The overriding reason that previous dollar coins didn't catch on is that people regarded them as novelties, not as "real" money. You never got them at the bank unless you asked for them, and then the tellers had to hunt for some. The Federal Reserve needs to require banks to take a significant percentage of their new $1 currency in coins, and ask them to give out coins first and use paper bills only if they're specifically requested. They need to run ads that show people using the coins as real money and that point out that a $1 coin is more convenient in a machine than four quarters. Since the demise of the penny seems inevitable, that will free up one slot in cash registers.
Shari Prange
Bonny Doon, Calif.
Politics of Faith, Continued
In his Nov. 27 letter, Prof. Randall Balmer attempts to perpetuate an inside-the-Beltway urban legend that the rise of the religious right was a reaction to IRS efforts to revoke Bob Jones University's tax-exempt status because of racist policies. I was a foot soldier on the ground in the mid-'70s, having been pro-life since my teens. I also rejected racism as a grievous sin and regarded the Rev. Martin Luther King Jr. as a personal hero. It wasn't Roe v.
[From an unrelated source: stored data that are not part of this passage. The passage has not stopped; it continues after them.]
-- ==== Sys2Proof/Laws/Canonical.lean ====
section
/-! SUPPORT. What the shared operations do to memory: one lemma for each, `_mem` where memory is left as it was and `_wf` where its canonical form is kept. -/

namespace Sys2Proof.Machine

theorem mem_fst {α : Type} {p : State × α} {s : State} {a : α} {m : Memory} (h : p = (s, a)) (w : p.1.mem = m) : s.mem = m := by
  subst h; exact w

@[simp] theorem mem_foldl {α : Type} (f : State → α → State) (l : List α) (s : State)
    (hf : ∀ s a, (f s a).mem = s.mem) : (l.foldl f s).mem = s.mem := by
  induction l generalizing s with
  | nil => rfl
  | cons a t ih => exact (ih _).trans (hf s a)

@[simp] theorem mem_ite {c : Prop} [Decidable c] (a b : State) : (if c then a else b).mem = if c then a.mem else b.mem := by
  split <;> rfl

/-- The memory of the first part of a pair. -/
theorem wf_fst {α : Type} {p : State × α} {s : State} {a : α} (h : p = (s, a)) (w : p.1.mem.wf = true) : s.mem.wf = true := by
  subst h; exact w

@[simp] theorem wf_foldl {α : Type} (f : State → α → State) (l : List α) (s : State) (h : s.mem.wf = true)
    (hf : ∀ s a, s.mem.wf = true → (f s a).mem.wf = true) : (l.foldl f s).mem.wf = true := by
  induction l generalizing s with
  | nil => exact h
  | cons a t ih => exact ih _ (hf _ _ h)

theorem wf_ite {c : Prop} [Decidable c] (a b : State) (ha : c → a.mem.wf = true) (hb : ¬c → b.mem.wf = true) :
    (if c then a else b).mem.wf = true := by
  split
  · exact ha ‹_›
  · exact hb ‹_›

theorem wf_iteMem {c : Prop} [Decidable c] (a b : Memory) (ha : c → a.wf = true) (hb : ¬c → b.wf = true) :
    (if c then a else b).wf = true := by
  split
  · exact ha ‹_›
  · exact hb ‹_›

@[simp] theorem wf_foldlFst {α β : Type} (f : State × β → α → State × β) (l : List α) (p : State × β) (h : p.1.mem.wf = true)
    (hf : ∀ p a, p.1.mem.wf = true → (f p a).1.mem.wf = true) : (l.foldl f p).1.mem.wf = true := by
  induction l generalizing p with
  | nil => exact h
  | cons a t ih => exact ih _ (hf _ _ h)

@[simp] theorem mem_foldlFst {α β : Type} (f : State × β → α → State × β) (l : List α) (p : State × β)
    (hf : ∀ p a, (f p a).1.mem = p.1.mem) : (l.foldl f p).1.mem = p.1.mem := by
  induction l generalizing p with
  | nil => rfl
  | cons a t ih => exact (ih _).trans (hf p a)

@[simp] theorem wf_write (m : Memory) (k : Nat) (v : Byte) (w : m.wf = true) : (m.write k v).wf = true := Memory.wf_write m k v w

@[simp] theorem wf_writeBytes (m : Memory) (k : Nat) (bs : List Byte) (w : m.wf = true) : (m.writeBytes k bs).wf = true :=
  Memory.wf_writeBytes bs m k w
Wade, but the 1.5 million to 1.6 million abortions a year it quickly spawned, that drove previously uninvolved evangelicals and Roman Catholics by the millions into politics between 1976 and 1980 in support of strongly pro-life candidates like Ronald Reagan. Most of those people had never heard of the Bob Jones case, and if they had, most would have rejected the university's policies. Also, I worked for W. A. Criswell from 1975 to 1988, and he changed his mind in the mid-'70s--appalled by the millions of babies being killed--and became unequivocally pro-life, as indicated in the notes to his "Criswell Study Bible" (1979). Southern Baptists did pass a pro-choice resolution in 1971, but after a conservative rebellion against such liberal positions prevailed, the convention overwhelmingly passed strong pro-life resolutions in 1982 and 1984.